Mike Golding has developed a multimedia practice through artworks that challenge photographic realism. His work is concerned with our relationship to the past creating and reworking photographs of historical sites and extant photographic material. In doing so Golding undermines the certainty of what was photographed by manipulating, removing, replacing and animating objects.
Photographic realism is related to social, political and psychological formation. The indexicality of the photographic image and its association with truth has been key within realist practices, and also plays a role in how we think of the past, being seen as proof and remembrance in both the official archive and the family album.
What we consider to be the proof of the past, be it site, artefact or photograph, has been reworked through the application of digital technologies to the photographic image.
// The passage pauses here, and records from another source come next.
-- ==== Sys2Proof/WellFormed.lean ====
section
/-! DEFINITION. Which instructions are well formed. Every byte value is a legal operand byte, so an operand never
makes an instruction illegal (spec/30_encoding.md R77), every 16-bit address and target is legal
(spec/20_memory.md R41, R53; spec/43_control_jsr.md R174), and the operand types admit exactly those bytes and
words: there is NO check to make on an `Instr`, and none is invented. What can be ill formed is a string of bytes;
that check is `wellFormedBytes` in Decode.lean, beside the opcode map it reads. -/

namespace Sys2Proof

/-- Every instruction is well formed (R77), said constructor by constructor. -/
def Instr.wellFormed : Instr → Bool
  | .ldaImm _ => true
  | .ldaZp _ => true
  | .ldaZpX _ => true
  | .ldaAbs _ => true
  | .ldaAbsX _ => true
  | .ldaAbsY _ => true
  | .ldaIndX _ => true
  | .ldaIndY _ => true
  | .jsr _ => true

end Sys2Proof
end

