-- ==== Sys2Proof/Machine/Alu.lean ====
section
/-! DEFINITION. The datapath's adders (spec/10_state.md R36, R37). Every carry out is discarded and sets no flag. -/

namespace Sys2Proof.Machine

/-- `zext_16(b)` (R11). -/
def zext16 (b : Byte) : Word := b.setWidth 16

/-- `Add8(a, b) = (a + b) mod 256` (R36). -/
def add8 (a b : Byte) : Byte := a + b

/-- `Add16(a, b) = (a + zext_16(b)) mod 2^16` (R37). -/
def add16 (a : Word) (b : Byte) : Word := a + zext16 b

/-- `Inc16(a) = (a + 1) mod 2^16` (R37). -/
def inc16 (a : Word) : Word := a + 1

/-- `Dec16(a) = (a - 1) mod 2^16` (R37). -/
def dec16 (a : Word) : Word := a - 1

/-- `StackAddr(SP) = 0x0100 + zext_16(SP[7:0])` (R26). -/
def stackAddr (sp : Word) : Word := 0x0100 + zext16 (sp.extractLsb' 0 8)

end Sys2Proof.Machine
end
In this way, the past has been metaphorically re-imagined, a strategy that subverts both official histories and personal memory. For his solo show at the Digital Arts Gallery Golding presenting four key works:
Thin Air 2005. Golding photographed mirrors in a variety of historic English houses and then digitally removed his reflection - effectively rendering the camera and photographer invisible and erasing their viewpoint.
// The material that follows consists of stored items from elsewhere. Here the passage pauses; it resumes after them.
-- ==== Sys2Proof/Tests/Slice0.lean ====
section
/-! SUPPORT. Tests. Every expected value is the spec's: a worked example of spec/42_load_lda.md or spec/43_control_jsr.md,
or a vector of spec/95_test_vectors.md (named in each comment: W, P, A, L, J, E, S), worked out there from the rules. After
them, a witness for the hypotheses of every statement that has any. -/

namespace Sys2Proof.Machine

/-! ### Well-formedness and decoding -/

/-- R77: no operand makes an instruction illegal, so `Instr.wellFormed` has no check to fail; the boundary operands. -/
theorem test_every_operand_well_formed :
    (Instr.ldaImm 0x00).wellFormed = true ∧ (Instr.ldaZp 0xFF).wellFormed = true ∧
    (Instr.jsr 0xFFFF).wellFormed = true := by decide

/-- R76: bytes whose opcode is outside the map are ill formed. -/
theorem test_smoke_unmapped_opcode_refused : wellFormedBytes [0xEA] = false ∧ wellFormedBytes [0x00, 0x00] = false := by
  decide

/-- R71: an operand byte is missing. -/
theorem test_smoke_short_operand_refused :
    wellFormedBytes [0xA9] = false ∧ wellFormedBytes [0x20, 0x00] = false ∧ wellFormedBytes [] = false := by decide

/-- R71: a byte too many. -/
theorem test_smoke_long_operand_refused :
    wellFormedBytes [0xA9, 0x84, 0x00] = false ∧ wellFormedBytes [0x20, 0x00, 0x90, 0x00] = false := by decide

/-- R73, R71: one word of every row, its opcode written in bits from the table. -/
theorem test_decode_lda_immediate : decode [0b10101001, 0x84] = .instr (.ldaImm 0x84) [] := by decide
theorem test_decode_lda_zero_page : decode [0b10100101, 0x10] = .instr (.ldaZp 0x10) [] := by decide
theorem test_decode_lda_zero_page_x : decode [0b10110101, 0x80] = .instr (.ldaZpX 0x80) [] := by decide
theorem test_decode_lda_absolute : decode [0b10101101, 0x00, 0x44] = .instr (.ldaAbs 0x4400) [] := by decide
theorem test_decode_lda_absolute_x : decode [0b10111101, 0xFF, 0x44] = .instr (.ldaAbsX 0x44FF) [] := by decide
theorem test_decode_lda_absolute_y : decode [0b10111001, 0x02, 0x44] = .instr (.ldaAbsY 0x4402) [] := by decide
theorem test_decode_lda_indirect_x : decode [0b10100001, 0x20] = .instr (.ldaIndX 0x20) [] := by decide
theorem test_decode_lda_indirect_y : decode [0b10110001, 0x20] = .instr (.ldaIndY 0x20) [] := by decide
theorem test_decode_jsr : decode [0b00100000, 0x00, 0x90] = .instr (.jsr 0x9000) [] := by decide

/-- R78: an unknown opcode consumes only itself; R75: a byte of the LDA pattern's group outside the map is unknown. -/
theorem test_decode_unknown : decode [0x00, 0xA9] = .unknownOpcode 0x00 ∧ decode [0b10100011] = .unknownOpcode 0xA3 := by
  decide

/-- The table's numbering: byte 0 is bits 7..0; bits from nbits up count as 0. -/
theorem test_decode_table_word :
    decodeTableWord 24 0x900020 = some (.jsr 0x9000) ∧ decodeTableWord 16 0x84A9 = some (.ldaImm 0x84) ∧
    decodeTableWord 8 0x84A9 = some (.ldaImm 0x00) ∧ decodeTableWord 8 0x00 = none := by decide

/-- R79: the assembler forms. -/
theorem test_assembly_forms :
    (Instr.ldaImm 0x84).assembly = "LDA #$84" ∧ (Instr.ldaIndX 0x20).assembly = "LDA ($20,X)" ∧
    (Instr.ldaIndY 0x2A).assembly = "LDA ($2A),Y" ∧ (Instr.jsr 0x9000).assembly = "JSR $9000" := by decide

/-! ### One step of one instruction -/

/-- A core in an `execute(10)` call with bytes at PC and further bytes elsewhere. -/
def testState (pc : Word) (bytes : List Byte) (data : List (Word × Byte)) : State :=
  { State.reset with
    pc := pc
    call := .running 10 10
    mem := data.foldl (fun m p => m.write p.1 p.2) (Memory.initialize.writeAll pc bytes) }

/-- The state a step leaves, or the start state where it leaves none. -/
def testStep (s : State) : State :=
  match step s with
  | .next t => t
  | .fault _ => s
  | .refused _ => s

/-- W7. -/
theorem test_lda_immediate :
    (let t := testStep (testState 0xFFFC [0xA9, 0x84] [])
     (t.a, t.flags.z, t.flags.n, t.pc, t.call)) = (0x84, false, true, 0xFFFE, .running 10 8) := by decide

/-- L-6: a zero sets Z and clears N, and C, I, D, B, V stay 1. -/
theorem test_lda_immediate_keeps_other_flags :
    (testStep { testState 0x8000 [0xA9, 0x00] [] with
      a := 0x55, flags := ⟨true, false, true, true, true, true, true⟩ }).flags =
      ⟨true, true, true, true, true, true, false⟩ := by decide

/-- The example of R152. -/
theorem test_lda_zero_page :
    (let t := testStep (testState 0x8000 [0xA5, 0x10] [])
     (t.a, t.flags.z, t.flags.n, t.pc, t.call)) = (0x00, true, false, 0x8002, .running 10 7) := by decide

/-- A-2: the top of the zero page. -/
theorem test_lda_zero_page_top : (testStep (testState 0x8000 [0xA5, 0xFF] [(0x00FF, 0x5A)])).a = 0x5A := by decide

/-- W8: the index wraps within the zero page. -/
theorem test_lda_zero_page_x_wraps :
    (let t := testStep { testState 0xFFFC [0xB5, 0x80] [(0x007F, 0x37), (0x017F, 0x99)] with x := 0xFF }
     (t.a, t.pc, t.call)) = (0x37, 0xFFFE, .running 10 6) := by decide

/-- A-4: with X = 0 the extra cycle is still charged, and Y is not the index. -/
theorem test_lda_zero_page_x_zero_index :
    (let t := testStep { testState 0x8000 [0xB5, 0x10] [(0x0010, 0x01)] with y := 0x22 }
     (t.a, t.call)) = (0x01, .running 10 6) := by decide

/-- The example of R154. -/
theorem test_lda_absolute :
    (let t := testStep (testState 0x8000 [0xAD, 0x00, 0x44] [(0x4400, 0xFF)])
     (t.a, t.flags.z, t.flags.n, t.pc, t.call)) = (0xFF, false, true, 0x8003, .running 10 6) := by decide

/-- L-8: it reads its own opcode. -/
theorem test_lda_absolute_reads_itself : (testStep (testState 0x8000 [0xAD, 0x00, 0x80] [])).a = 0xAD := by decide

/-- A-8 and the example of R155: a page cross costs the fifth cycle. -/
theorem test_lda_absolute_x_page_cross :
    (let t := testStep { testState 0x8000 [0xBD, 0xFF, 0x44] [(0x4500, 0x80)] with x := 0x01 }
     (t.a, t.flags.n, t.pc, t.call)) = (0x80, true, 0x8003, .running 10 5) := by decide

/-- A-9: index 0xFF without a cross costs four. -/
theorem test_lda_absolute_x_no_cross :
    (let t := testStep { testState 0x8000 [0xBD, 0x00, 0x44] [(0x44FF, 0x12)] with x := 0xFF }
     (t.a, t.call)) = (0x12, .running 10 6) := by decide

/-- W9. -/
theorem test_lda_absolute_y_page_cross :
    (let t := testStep { testState 0xFFFC [0xB9, 0x02, 0x44] [(0x4501, 0x37)] with y := 0xFF }
     (t.a, t.pc, t.call)) = (0x37, 0xFFFF, .running 10 5) := by decide

/-- A-14: no cross, and X is not the index. -/
theorem test_lda_absolute_y_no_cross :
    (let t := testStep { testState 0x8000 [0xB9, 0x00, 0x10] [(0x1080, 0x44)] with x := 0x01, y := 0x80 }
     (t.a, t.call)) = (0x44, .running 10 6) := by decide

/-- The example of R157 (A-15). -/
theorem test_lda_indirect_x :
    (let t := testStep { testState 0x0200 [0xA1, 0x20] [(0x24, 0x00), (0x25, 0x80), (0x8000, 0x37)] with x := 0x04 }
     (t.a, t.pc, t.call)) = (0x37, 0x0202, .running 10 4) := by decide

/-- A-17: a pointer at 0xFF has its high byte at 0x0100 (`Linear`). -/
theorem test_lda_indirect_x_pointer_at_ff :
    (testStep { testState 0x0200 [0xA1, 0xFE]
      [(0xFF, 0x34), (0x100, 0x12), (0x00, 0x56), (0x1234, 0x77), (0x5634, 0x66)] with x := 0x01 }).a = 0x77 := by decide

/-- The example of R158 (A-18). -/
theorem test_lda_indirect_y :
    (let t := testStep { testState 0x0200 [0xB1, 0x20] [(0x20, 0x00), (0x21, 0x80)] with y := 0x10 }
     (t.a, t.flags.z, t.flags.n, t.pc, t.call)) = (0x00, true, false, 0x0202, .running 10 5) := by decide

/-- A-20: the sum wraps mod 2^16 and pays the penalty. -/
theorem test_lda_indirect_y_wraps :
    (let t := testStep { testState 0x0200 [0xB1, 0x20] [(0x20, 0xF0), (0x21, 0xFF), (0x0010, 0x2B)] with y := 0x20 }
     (t.a, t.call)) = (0x2B, .running 10 4) := by decide

/-- J-1. -/
theorem test_jsr :
    (let t := testStep (testState 0x8000 [0x20, 0x00, 0x90] [])
     (t.pc, t.sp, t.mem.read 0x0100, t.mem.read 0x0101, t.call)) =
      (0x9000, 0x0002, 0x02, 0x80, .running 10 4) := by decide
Cabinet 2003. is a 10 monitor video installation. Objects on display at Wallington historic house were moved and animated to disrupt and undermine their authority as “proof” of history or status.
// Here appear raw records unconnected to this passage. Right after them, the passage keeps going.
theorem sumCounts_le (ps : List RunPair) : sumCounts ps ≤ 255 * ps.length := by
  rw [Nat.mul_comm, ← smul_eq_mul, ← List.length_map (as := ps) fun p => p.1.toNat]
  refine List.sum_le_card_nsmul _ 255 fun n hn => ?_
  obtain ⟨p, -, rfl⟩ := List.mem_map.1 hn
  exact Nat.le_of_lt_succ p.1.isLt

theorem length_le_sumCounts {ps : List RunPair} (h : ∀ p ∈ ps, p.1 ≠ 0) : ps.length ≤ sumCounts ps := by
  rw [← List.length_map (as := ps) fun p => p.1.toNat]
  refine List.length_le_sum_of_one_le _ fun n hn => ?_
  obtain ⟨p, hp, rfl⟩ := List.mem_map.1 hn
  have hne : p.1.toNat ≠ 0 := fun h0 => h p hp (BitVec.eq_of_toNat_eq h0)
  omega

/-! ### The run detector (R133, R134) -/

/-- A byte that equals the open run's value lengthens the run, up to 255. -/
theorem rdetStep_extend {c : Byte} (v : Byte) (hc : c.toNat < 255) :
    rdetStep ⟨true, v, c⟩ v = (⟨true, v, c + 1⟩, []) :=
  if_pos ⟨rfl, rfl, hc⟩

/-- Every other byte flushes the open run and opens one of its own. -/
theorem rdetStep_begin {d : RunDetector} {b : Byte} (h : ¬ (d.held = true ∧ d.val = b ∧ d.cnt.toNat < 255)) :
    rdetStep d b = (⟨true, b, 1⟩, (rdetFlush d).2) :=
  if_neg h

theorem rdetScan_cons (d : RunDetector) (b : Byte) (S : Bytes) :
    (rdetScan d (b :: S)).2 = (rdetStep d b).2 ++ (rdetScan (rdetStep d b).1 S).2 := rfl

/-- The first byte of a run only opens it. -/
theorem rdetStep_closed {d : RunDetector} (hd : d.held = false) (b : Byte) : rdetStep d b = (⟨true, b, 1⟩, []) := by
  rw [rdetStep_begin (by simp [hd]), rdetFlush, hd]
  rfl

/-- Below 255 a count does not wrap (R131). -/
theorem count_add_one_toNat {c : Byte} (hc : c.toNat < 255) : (c + 1).toNat = c.toNat + 1 := by bv_omega

theorem count_add_one_ne_zero {c : Byte} (hc : c.toNat < 255) : c + 1 ≠ 0 := by bv_omega

theorem expandPairs_rdetFlush (v c : Byte) : expandPairs (rdetFlush ⟨true, v, c⟩).2 = List.replicate c.toNat v :=
  List.append_nil _

/-- A step adds its byte to what the emitted pairs and the open run stand for. -/
theorem expandPairs_rdetStep (d : RunDetector) (b : Byte) :
    expandPairs ((rdetStep d b).2 ++ (rdetFlush (rdetStep d b).1).2) = expandPairs (rdetFlush d).2 ++ [b] := by
  by_cases h : d.held = true ∧ d.val = b ∧ d.cnt.toNat < 255
  · obtain ⟨held, v, c⟩ := d
    obtain ⟨rfl, rfl, hc⟩ := h
    simp only [rdetStep_extend v hc, List.nil_append, expandPairs_rdetFlush]
    rw [count_add_one_toNat hc, List.replicate_succ']
  · rw [rdetStep_begin h, expandPairs_append]
    rfl

/-- What a scan emits stands for the open run and then the input (R140). -/
theorem expandPairs_rdetScan (d : RunDetector) (S : Bytes) :
    expandPairs (rdetScan d S).2 = expandPairs (rdetFlush d).2 ++ S := by
  induction S generalizing d with
  | nil => exact (List.append_nil _).symm
  | cons b S ih =>
    rw [rdetScan_cons, expandPairs_append, ih, ← List.append_assoc, ← expandPairs_append, expandPairs_rdetStep,
      List.append_assoc, List.singleton_append]

/-- A step on a detector whose open run has a count from 1 emits no count 0 and keeps that. -/
theorem rdetStep_count_ne_zero {d : RunDetector} (h : ∀ p ∈ (rdetFlush d).2, p.1 ≠ 0) (b : Byte) :
    (∀ p ∈ (rdetStep d b).2, p.1 ≠ 0) ∧ ∀ p ∈ (rdetFlush (rdetStep d b).1).2, p.1 ≠ 0 := by
  by_cases hx : d.held = true ∧ d.val = b ∧ d.cnt.toNat < 255
  · obtain ⟨held, v, c⟩ := d
    obtain ⟨rfl, rfl, hc⟩ := hx
    rw [rdetStep_extend v hc]
    simpa [rdetFlush] using count_add_one_ne_zero hc
  · rw [rdetStep_begin hx]
    exact ⟨h, by simp [rdetFlush]⟩

/-- No scan emits a count of 0 (R136). -/
theorem rdetScan_count_ne_zero {d : RunDetector} (h : ∀ p ∈ (rdetFlush d).2, p.1 ≠ 0) (S : Bytes) :
    ∀ p ∈ (rdetScan d S).2, p.1 ≠ 0 := by
  induction S generalizing d with
  | nil => exact h
  | cons b S ih =>
    obtain ⟨hstep, hopen⟩ := rdetStep_count_ne_zero h b
    rw [rdetScan_cons]
    exact List.forall_mem_append.2 ⟨hstep, ih hopen⟩

/-- Before a byte of another value, the open run is over. -/
theorem rdetScan_of_head?_ne {v : Byte} (c : Byte) {S : Bytes} (h : S.head? ≠ some v) :
    (rdetScan ⟨true, v, c⟩ S).2 = (c, v) :: (rdetScan ⟨false, 0, 0⟩ S).2 := by
  cases S with
  | nil => rfl
  | cons b S =>
    have hne : v ≠ b := fun hv => h (congrArg some hv.symm)
    rw [rdetScan_cons, rdetScan_cons, rdetStep_begin fun h => hne h.2.1, rdetStep_closed rfl]
    rfl

theorem splitRun_toNat {c : Byte} (hc : c ≠ 0) (v : Byte) : splitRun c.toNat v = [c, v] := by
  have hne : c.toNat ≠ 0 := fun h0 => hc (BitVec.eq_of_toNat_eq h0)
  by_cases h : c.toNat = 255
  · obtain rfl : c = 255 := BitVec.eq_of_toNat_eq h
    rfl
  · have hlt : c.toNat < 255 := by omega
    simp [splitRun, Nat.div_eq_of_lt hlt, Nat.mod_eq_of_lt hlt, hne]

theorem splitRun_add_255 (l : Nat) (v : Byte) : splitRun (l + 255) v = 255 :: v :: splitRun l v := by
  simp [splitRun, List.replicate_succ]

/-- An open run of count `c` and `n` more bytes of its value: a run of `c + n`, split (R131). -/
theorem serPairs_rdetScan_run {c v : Byte} (hc : c ≠ 0) (n : Nat) {rest : Bytes} (hrest : rest.head? ≠ some v) :
    serPairs (rdetScan ⟨true, v, c⟩ (List.replicate n v ++ rest)).2 =
      splitRun (c.toNat + n) v ++ serPairs (rdetScan ⟨false, 0, 0⟩ rest).2 := by
  induction n generalizing c with
  | zero =>
    rw [List.replicate_zero, List.nil_append, rdetScan_of_head?_ne c hrest, Nat.add_zero, splitRun_toNat hc]
    rfl
  | succ n ih =>
    rw [List.replicate_succ, List.cons_append, rdetScan_cons]
    by_cases hlt : c.toNat < 255
    · rw [rdetStep_extend v hlt, List.nil_append, ih (count_add_one_ne_zero hlt), count_add_one_toNat hlt,
        Nat.add_right_comm, Nat.add_assoc]
    · obtain rfl : c = 255 := by bv_omega
      have hsplit : splitRun ((255 : Byte).toNat + (n + 1)) v = 255 :: v :: splitRun ((1 : Byte).toNat + n) v := by
        rw [← splitRun_add_255]
        congr 1
        simp
        omega
      rw [rdetStep_begin fun h => hlt h.2.2, serPairs_append, ih (by decide), hsplit]
      rfl

/-- From any closed detector the emitted pairs are the split maximal runs (R134). -/
theorem MaximalRuns.serPairs_rdetScan {d : RunDetector} {S : Bytes} {rs : List (Nat × Byte)} (hd : d.held = false)
    (h : MaximalRuns S rs) : serPairs (rdetScan d S).2 = rs.flatMap fun r => splitRun r.1 r.2 := by
  rw [rdetScan_closed S hd (e := ⟨false, 0, 0⟩) rfl]
  induction rs generalizing S with
  | nil =>
    obtain rfl := maximalRuns_empty_iff.1 h
    rfl
  | cons r rs ih =>
    obtain ⟨l, v⟩ := r
    obtain ⟨hl, rest, rfl, hrest, hhead⟩ := maximalRuns_cons_iff.1 h
    obtain ⟨n, rfl⟩ := Nat.exists_eq_add_of_le hl
    rw [Nat.add_comm, List.replicate_succ, List.cons_append, rdetScan_cons, rdetStep_closed rfl, List.nil_append,
      serPairs_rdetScan_run (by decide) n hhead, ih hrest, Nat.add_comm]
    rfl

/-! ### RLE_ENC (R135, R136) -/

/-- The pairs that RLE_ENC emits for an input (R135). -/
def runPairs (S : Bytes) : List RunPair := (rdetScan ⟨false, 0, 0⟩ S).2

/-- The relation's output is the machine's, for every input (R132, R135). -/
theorem isRle_iff (S B : Bytes) : IsRle S B ↔ B = serPairs (runPairs S) := by
  constructor
  · rintro ⟨rs, hrs, rfl⟩
    exact (hrs.serPairs_rdetScan rfl).symm
  · rintro rfl
    obtain ⟨rs, hrs⟩ := exists_maximalRuns S
    exact ⟨rs, hrs, hrs.serPairs_rdetScan rfl⟩

@[simp] theorem expandPairs_runPairs (S : Bytes) : expandPairs (runPairs S) = S := expandPairs_rdetScan _ S

theorem sumCounts_runPairs (S : Bytes) : sumCounts (runPairs S) = S.length := by
  rw [← expandPairs_length, expandPairs_runPairs]

theorem runPairs_count_ne_zero (S : Bytes) : ∀ p ∈ runPairs S, p.1 ≠ 0 := rdetScan_count_ne_zero (by simp [rdetFlush]) S

theorem exec_rleEnc_of_le {s : State} (h : (serPairs (runPairs s.mem.ibuf)).length ≤ s.cap) :
    ∃ t, exec .rleEnc s = .next t ∧ CallSucceeds s t (serPairs (runPairs s.mem.ibuf)) s.idx := by
  obtain ⟨w, hw⟩ := (rleEncUnit_eq s.cap s.mem.ibuf s.work).2 h
  exact exec_of_unitResult_ok (i := .rleEnc) hw

theorem exec_rleEnc_of_gt {s : State} (h : s.cap < (serPairs (runPairs s.mem.ibuf)).length) :
    ∃ t, exec .rleEnc s = .next t ∧ CallFails s t .capacityExceeded :=
  exec_of_unitResult_error (i := .rleEnc) ((rleEncUnit_eq s.cap s.mem.ibuf s.work).1 h)

/-- Settles O32: the split maximal runs are what the detector emits. -/
theorem rleEncResult : Obligations.RleEncResult := by
  refine ⟨rfl, fun s B hB => ?_⟩
  rw [(isRle_iff _ _).1 hB]
  exact ⟨exec_rleEnc_of_le, exec_rleEnc_of_gt⟩

/-- A finished RLE_ENC has delivered the input's pairs. -/
theorem exec_rleEnc_done (s : State) :
    ∃ t, exec .rleEnc s = .next t ∧ (t.status = .done → t.mem.obuf = serPairs (runPairs s.mem.ibuf)) := by
  rcases Nat.lt_or_ge s.cap (serPairs (runPairs s.mem.ibuf)).length with h | h
  · obtain ⟨t, ht, hf⟩ := exec_rleEnc_of_gt h
    exact ⟨t, ht, fun hd => absurd hd hf.not_done⟩
  · obtain ⟨t, ht, hs⟩ := exec_rleEnc_of_le h
    exact ⟨t, ht, fun _ => hs.obuf⟩

/-! ### RLE_DEC (R139) -/

section Decoder

variable {cap : Nat} {B : Bytes}

/-- An odd length or a zero count, whichever is found (R139). -/
theorem rleDecUnit_of_not_legal (h : ¬ LegalRunList B) (w : Working) : rleDecUnit cap B w = .error .corruptTransform := by
  by_cases hodd : B.length % 2 = 1
  · rw [rleDecUnit, if_pos hodd]
  · have hzero : (pairsOf B).any (fun p => p.1 == 0) = true := by
      simpa [legalRunList_iff, show B.length % 2 = 0 by omega] using h
    rw [rleDecUnit, if_neg hodd, if_pos hzero]

/-- A legal RunList passes the first two tests, and the capacity decides (R139). -/
theorem rleDecUnit_of_legal (h : LegalRunList B) (w : Working) :
    rleDecUnit cap B w = if cap < countTotal B then .error .capacityExceeded
      else .ok { seq := expansion B, idx := none, work := { w with stage := .rle } } := by
  obtain ⟨heven, hcounts⟩ := (legalRunList_iff B).1 h
  have hzero : ¬ (pairsOf B).any (fun p => p.1 == 0) = true := by
    rw [List.any_eq_true]
    rintro ⟨p, hp, h0⟩
    exact hcounts p hp (beq_iff_eq.1 h0)
  rw [rleDecUnit, if_neg (by omega), if_neg hzero, countTotal_eq_sumCounts, expansion_eq_expandPairs]

end Decoder

section ExecRleDec

variable {s : State}

theorem exec_rleDec_of_not_legal (h : ¬ LegalRunList s.mem.ibuf) :
    ∃ t, exec .rleDec s = .next t ∧ CallFails s t .corruptTransform :=
  exec_of_unitResult_error (i := .rleDec) (rleDecUnit_of_not_legal h s.work)

theorem exec_rleDec_of_gt (h : LegalRunList s.mem.ibuf) (hcap : s.cap < countTotal s.mem.ibuf) :
    ∃ t, exec .rleDec s = .next t ∧ CallFails s t .capacityExceeded :=
  exec_of_unitResult_error (i := .rleDec) ((rleDecUnit_of_legal h s.work).trans (if_pos hcap))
Mimic 2006-07. In Mimic, Golding creates alternative narratives from the material of the past by altering negatives taken by his father in the 1960’s. Golding digitally substitutes the faces of women his father photographed for his own portrait as a boy.
Signal 2006. is a digitally altered photograph of Golding’s father, aged 18, in his army uniform. The image is accompanied by an audio track taken from a found recording of his father’s voice.